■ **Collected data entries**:

/-! ## setRst -/

@[simp] theorem setRst_status (level : Bool) (s : State) : (setRst level s).status = Status.zero := rfl
@[simp] theorem setRst_errcode (level : Bool) (s : State) : (setRst level s).errcode = none := rfl
@[simp] theorem setRst_result (level : Bool) (s : State) : (setRst level s).result = 0#32 := rfl
@[simp] theorem setRst_crcreg (level : Bool) (s : State) : (setRst level s).crcreg = Config.crcInit := rfl
@[simp] theorem setRst_ftype (level : Bool) (s : State) : (setRst level s).ftype = 0#8 := rfl
@[simp] theorem setRst_fplen (level : Bool) (s : State) : (setRst level s).fplen = 0#8 := rfl
@[simp] theorem setRst_fdlen (level : Bool) (s : State) : (setRst level s).fdlen = 0#8 := rfl
@[simp] theorem setRst_fcrc (level : Bool) (s : State) : (setRst level s).fcrc = 0#32 := rfl
@[simp] theorem setRst_mask (level : Bool) (s : State) : (setRst level s).mask = 0#32 := rfl
@[simp] theorem setRst_frames (level : Bool) (s : State) : (setRst level s).frames = 0#32 := rfl
@[simp] theorem setRst_incnt (level : Bool) (s : State) : (setRst level s).incnt = 0#32 := rfl
@[simp] theorem setRst_buf (level : Bool) (s : State) : (setRst level s).buf = s.buf := rfl
@[simp] theorem setRst_seq (level : Bool) (s : State) : (setRst level s).seq = .idle := rfl
@[simp] theorem setRst_cur (level : Bool) (s : State) : (setRst level s).cur = s.cur := rfl
@[simp] theorem setRst_k (level : Bool) (s : State) : (setRst level s).k = s.k := rfl
@[simp] theorem setRst_acc (level : Bool) (s : State) : (setRst level s).acc = s.acc := rfl
@[simp] theorem setRst_hi (level : Bool) (s : State) : (setRst level s).hi = s.hi := rfl
@[simp] theorem setRst_wi (level : Bool) (s : State) : (setRst level s).wi = s.wi := rfl
@[simp] theorem setRst_nf (level : Bool) (s : State) : (setRst level s).nf = s.nf := rfl
@[simp] theorem setRst_input (level : Bool) (s : State) : (setRst level s).input = s.input := rfl
@[simp] theorem setRst_pending (level : Bool) (s : State) : (setRst level s).pending = none := rfl
@[simp] theorem setRst_sinkReady (level : Bool) (s : State) : (setRst level s).sinkReady = s.sinkReady := rfl
@[simp] theorem setRst_delivered (level : Bool) (s : State) : (setRst level s).delivered = s.delivered := rfl
@[simp] theorem setRst_rst (level : Bool) (s : State) : (setRst level s).rst = level := rfl
@[simp] theorem setRst_env (level : Bool) (s : State) : (setRst level s).env = s.env := rfl
@[simp] theorem setRst_draws (level : Bool) (s : State) : (setRst level s).draws = s.draws := rfl
@[simp] theorem setRst_reads (level : Bool) (s : State) : (setRst level s).reads = s.reads := rfl

/-! ## Flags -/

@[simp] theorem Status.accepted_busy (g : Status) : g.accepted.busy = true := rfl
@[simp] theorem Status.accepted_done (g : Status) : g.accepted.done = false := rfl
@[simp] theorem Status.accepted_err (g : Status) : g.accepted.err = g.err := rfl
@[simp] theorem Status.accepted_eosf (g : Status) : g.accepted.eosf = false := rfl
@[simp] theorem Status.accepted_ovr (g : Status) : g.accepted.ovr = g.ovr := rfl
@[simp] theorem Status.accepted_errstate (g : Status) : g.accepted.errstate = g.errstate := rfl
@[simp] theorem Status.finished_busy (g : Status) : g.finished.busy = false := rfl
@[simp] theorem Status.finished_done (g : Status) : g.finished.done = true := rfl
@[simp] theorem Status.finished_err (g : Status) : g.finished.err = g.err := rfl
@[simp] theorem Status.finished_eosf (g : Status) : g.finished.eosf = g.eosf := rfl
@[simp] theorem Status.finished_ovr (g : Status) : g.finished.ovr = g.ovr := rfl
@[simp] theorem Status.finished_errstate (g : Status) : g.finished.errstate = g.errstate := rfl
@[simp] theorem Status.cleared_busy (g : Status) : g.cleared.busy = g.busy := rfl
@[simp] theorem Status.cleared_done (g : Status) : g.cleared.done = g.done := rfl
@[simp] theorem Status.cleared_err (g : Status) : g.cleared.err = false := rfl
@[simp] theorem Status.cleared_eosf (g : Status) : g.cleared.eosf = g.eosf := rfl
@[simp] theorem Status.cleared_ovr (g : Status) : g.cleared.ovr = false := rfl
@[simp] theorem Status.cleared_errstate (g : Status) : g.cleared.errstate = .idle := rfl
@[simp] theorem Status.dropped_busy (g : Status) : g.dropped.busy = g.busy := rfl
@[simp] theorem Status.dropped_done (g : Status) : g.dropped.done = g.done := rfl
@[simp] theorem Status.dropped_err (g : Status) : g.dropped.err = g.err := rfl
@[simp] theorem Status.dropped_eosf (g : Status) : g.dropped.eosf = g.eosf := rfl
@[simp] theorem Status.dropped_ovr (g : Status) : g.dropped.ovr = true := rfl
@[simp] theorem Status.dropped_errstate (g : Status) : g.dropped.errstate = g.errstate := rfl
@[simp] theorem Status.atEndOfStream_busy (g : Status) : g.atEndOfStream.busy = g.busy := rfl
@[simp] theorem Status.atEndOfStream_done (g : Status) : g.atEndOfStream.done = g.done := rfl
@[simp] theorem Status.atEndOfStream_err (g : Status) : g.atEndOfStream.err = g.err := rfl
@[simp] theorem Status.atEndOfStream_eosf (g : Status) : g.atEndOfStream.eosf = true := rfl
@[simp] theorem Status.atEndOfStream_ovr (g : Status) : g.atEndOfStream.ovr = g.ovr := rfl
@[simp] theorem Status.atEndOfStream_errstate (g : Status) : g.atEndOfStream.errstate = g.errstate := rfl
@[simp] theorem Status.errored_busy (st : SeqState) (g : Status) : (g.errored st).busy = false := rfl
@[simp] theorem Status.errored_done (st : SeqState) (g : Status) : (g.errored st).done = false := rfl
@[simp] theorem Status.errored_err (st : SeqState) (g : Status) : (g.errored st).err = true := rfl
@[simp] theorem Status.errored_eosf (st : SeqState) (g : Status) : (g.errored st).eosf = g.eosf := rfl
@[simp] theorem Status.errored_ovr (st : SeqState) (g : Status) : (g.errored st).ovr = g.ovr := rfl
@[simp] theorem Status.errored_errstate (st : SeqState) (g : Status) : (g.errored st).errstate = st := rfl
@[simp] theorem Status.zero_busy : Status.zero.busy = false := rfl
@[simp] theorem Status.zero_done : Status.zero.done = false := rfl
@[simp] theorem Status.zero_err : Status.zero.err = false := rfl
@[simp] theorem Status.zero_eosf : Status.zero.eosf = false := rfl
@[simp] theorem Status.zero_ovr : Status.zero.ovr = false := rfl
@[simp] theorem Status.zero_errstate : Status.zero.errstate = .idle := rfl

end Sys2Proof.Machine
end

■ **What this task involves**:
An exact copy of the lines above between the line holding "level := rfl" and the line holding "g.accepted.eosf = false := rfl", inclusive, is the whole answer.

■ **Your solution**:
@[simp] theorem setRst_rst (level : Bool) (s : State) : (setRst level s).rst = level := rfl
@[simp] theorem setRst_env (level : Bool) (s : State) : (setRst level s).env = s.env := rfl
@[simp] theorem setRst_draws (level : Bool) (s : State) : (setRst level s).draws = s.draws := rfl
@[simp] theorem setRst_reads (level : Bool) (s : State) : (setRst level s).reads = s.reads := rfl

/-! ## Flags -/

@[simp] theorem Status.accepted_busy (g : Status) : g.accepted.busy = true := rfl
@[simp] theorem Status.accepted_done (g : Status) : g.accepted.done = false := rfl
@[simp] theorem Status.accepted_err (g : Status) : g.accepted.err = g.err := rfl
@[simp] theorem Status.accepted_eosf (g : Status) : g.accepted.eosf = false := rfl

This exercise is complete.